Surface properties are another critical parameter for tissue engineering scaffolds. Surface properties include topography, hydrophobicity, and roughness. These surface features are important in cell–scaffold interactions as they affect how cells respond to the scaffold. For example, the surface of the scaffold from an SLS process is usually excessively rough. Although a rougher surface may increase cell attachment, overly sharp features may damage cells. The surface of a scaffold fabricated using the FDM method may be smooth and more suitable for cells. Yen et al. demonstrated that LFDM scaffolds with a rough surface (1–2 µm pores) may benefit the proliferation of attached chondrocytes [15]. The hydrophobicity of the scaffold may affect cell adhesion to the surface. Hsu et al. demonstrated that LFDM fabrication of PLGA scaffolds did not facilitate MSC seeding unless cells were embedded in alginate [16]. Hsu et al. fabricated chitosan scaffolds treated with air plasma [14], which reduced hydrophobicity and thereby enhanced cell seeding. After plasma treatment, the hydrophobicity of the scaffold was reduced, allowing cells to be seeded in the scaffolds more easily.

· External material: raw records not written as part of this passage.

/-! ### Readings (Table 11.9 to 11.11) -/

/-- IMP.STATUS (Table 11.10). -/
def State.impStatus (s : State) (r : Nat) : Nat :=
  let i := s.imp r
  let few := (s.measuredCells r).map fun k => (i.cells.at k {}).n
  i.run + 4 * ofBits [i.due, !i.precursor.isEmpty, decide (s.estClusters < 2)]
    + 256 * (if i.run = 0 ∨ few = [] then 0 else few.foldl min 255)

/-- IMP.NODE_AUTH (Table 11.11). -/
def State.nodeAuth (s : State) (nk : Nat) : Nat :=
  let a := s.auth nk
  a.result + 4 * ofBits [a.untrusted, a.loaded, a.invalid, a.syncPending] + 256 * a.epoch.toNat

/-- IMP_TABLE. -/
def execImpTable (h : Hdr) (ring node cell : Byte) (s : State) : Result :=
  .next <| s.wcpReq 0x0512 h [ring, node, cell] fun s =>
    if !s.nodeOk ring.toNat node.toNat ∨ 16 ≤ cell.toNat then s.fail 0x0512 h 0x0104
    else s.reply 0x0512 h 0 (padTo 256 (s.cellE (cellKey ring.toNat node.toNat cell.toNat)).bins)

/-- A trend in 0.01 % of nominal per 1,000 cycles (R321). -/
def trendOf (ps : List (ℚ × ℚ)) (nominal : ℚ) : Int :=
  clampI (-32768) 32767 (rhe (slopeQ (ps.map fun p => (p.1 / 1000000, p.2)) / nominal * 10000))

/-- IMP_HEALTH. -/
def execImpHealth (h : Hdr) (ring node : Byte) (s : State) : Result :=
  .next <| s.wcpReq 0x0513 h [ring, node] fun s =>
    if !s.nodeOk ring.toNat node.toNat then s.fail 0x0513 h 0x0104
    else s.reply 0x0513 h 0 ((List.range 16).flatMap fun j =>
      let c := s.cellE (cellKey ring.toNat node.toNat j)
      u32 c.efc.floor.toNat ++ sBytes 2 (trendOf (c.trend.map fun t => (t.1, t.2.1)) (s.parF 0x502 ring.toNat / 1000))
        ++ sBytes 2 (trendOf (c.trend.map fun t => (t.1, t.2.2)) (s.parF 0x503 ring.toNat))
        ++ match c.drift with
          | some d => sBytes 2 (clampI (-32768) 32766 d.1)
          | none => u16 0x7FFF)

/-- NODE_IDENTITY. -/
def execNodeIdentity (h : Hdr) (ring node : Byte) (s : State) : Result :=
  .next <| s.wcpReq 0x0520 h [ring, node] fun s =>
    if !s.nodeOk ring.toNat node.toNat then s.fail 0x0520 h 0x0104
    else
      let k := nodeKey ring.toNat node.toNat
      let a := s.auth k
      s.reply 0x0520 h 0 (padTo 16 a.serial ++ u32 (s.nodeAuth k) ++ leBytes 4 a.nvgen.toNat ++ padTo 8 a.certId)

/-! ### The cycle instant (R269 to R272, R317, R333) -/

/-- Values accepted or committed for the estimator apply at a cycle start (Table 4.14): bin records follow a new IMP.Z_LSB_NOHM, and new
tones, weights or window lengths abandon runs (R317, Table 11.8). -/
def State.estBoundary (s : State) : State :=
  let old := s
  let s := s.boundary .estimator
  let s := (List.range 4).foldl (fun s r =>
    let a := old.parN 0x58C r
    let b := s.parN 0x58C r
    if a = b then s else
      (s.ringCells r).foldl (fun s k => s.updCellE k fun c => { c with bins := rescaleBins c.bins a b (fun _ => true) false }) s) s
  if s.par 0x580 0 = old.par 0x580 0 ∧ s.par 0x581 0 = old.par 0x581 0 ∧ s.par 0x582 0 = old.par 0x582 0 then s else s.abandonRuns 0x5052

/-- ESTIMATOR_CYCLE (R269 to R272); an ISOLATED module only rotates its clusters (17 Table 17.5). -/
def execEstimatorCycle (s : State) : Result :=
  .next <|
    if !s.estRuns then (if s.sys.lifecycle == .isolated then s.estBoundary.rotStart else s.estBoundary)
    else
      let hz := if s.est.gridHz = 0 then s.filterHz else s.est.gridHz
      let p := cyclePeriod hz
      let s := s.advanceTo ((s.now / p + 1) * p)
      let s := { s with est := { s.est with gridHz := s.filterHz } }
      if s.est.busy then
        (if s.est.overrun then s
         else (({ s with est := { s.est with overrun := true } }.inc 0x551 0).raise 0x5001 0 1).fbEvent 2 (u32 s.est.cycle))
      else if s.est.skip then ({ s with est := { s.est with skip := false } } : State).fbEvent 2 (u32 s.est.cycle)
      else
        let s := s.estBoundary.followTables.rotStart.takeEstCopy
        let s := { s with est := { s.est with busy := true, tc := s.now, work := [], dealt := s.unitsIn } }
        let due := s.fbOn && s.now % (s.parN 0x902 0 * 1000000000) == 0
        let s := if due then { s with recd := { s.recd with fb := { s.recd.fb with ckptDue := some s.now } } } else s
        (List.range 4).foldl State.ringCycle s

Finally, direct organ fabrication is the ultimate goal of additive manufacturing in tissue engineering. There is a possibility of printing a complete organ that could be directly transplanted into the human body. In this situation, the patterning of cells and materials in a printed scaffold would need to be carefully designed.

In conclusion, recent developments in tissue engineering include various new approaches for creating 3D scaffolds. Compared to conventional fabrication methods, additive methods allow scaffolds to be made quickly and accurately. Moreover, this technology could lead to custom-made scaffolds for patients. Further developments in additive manufacturing in tissue engineering will require new biomaterials, scaffold design optimization, and better knowledge of cell and organ physiology.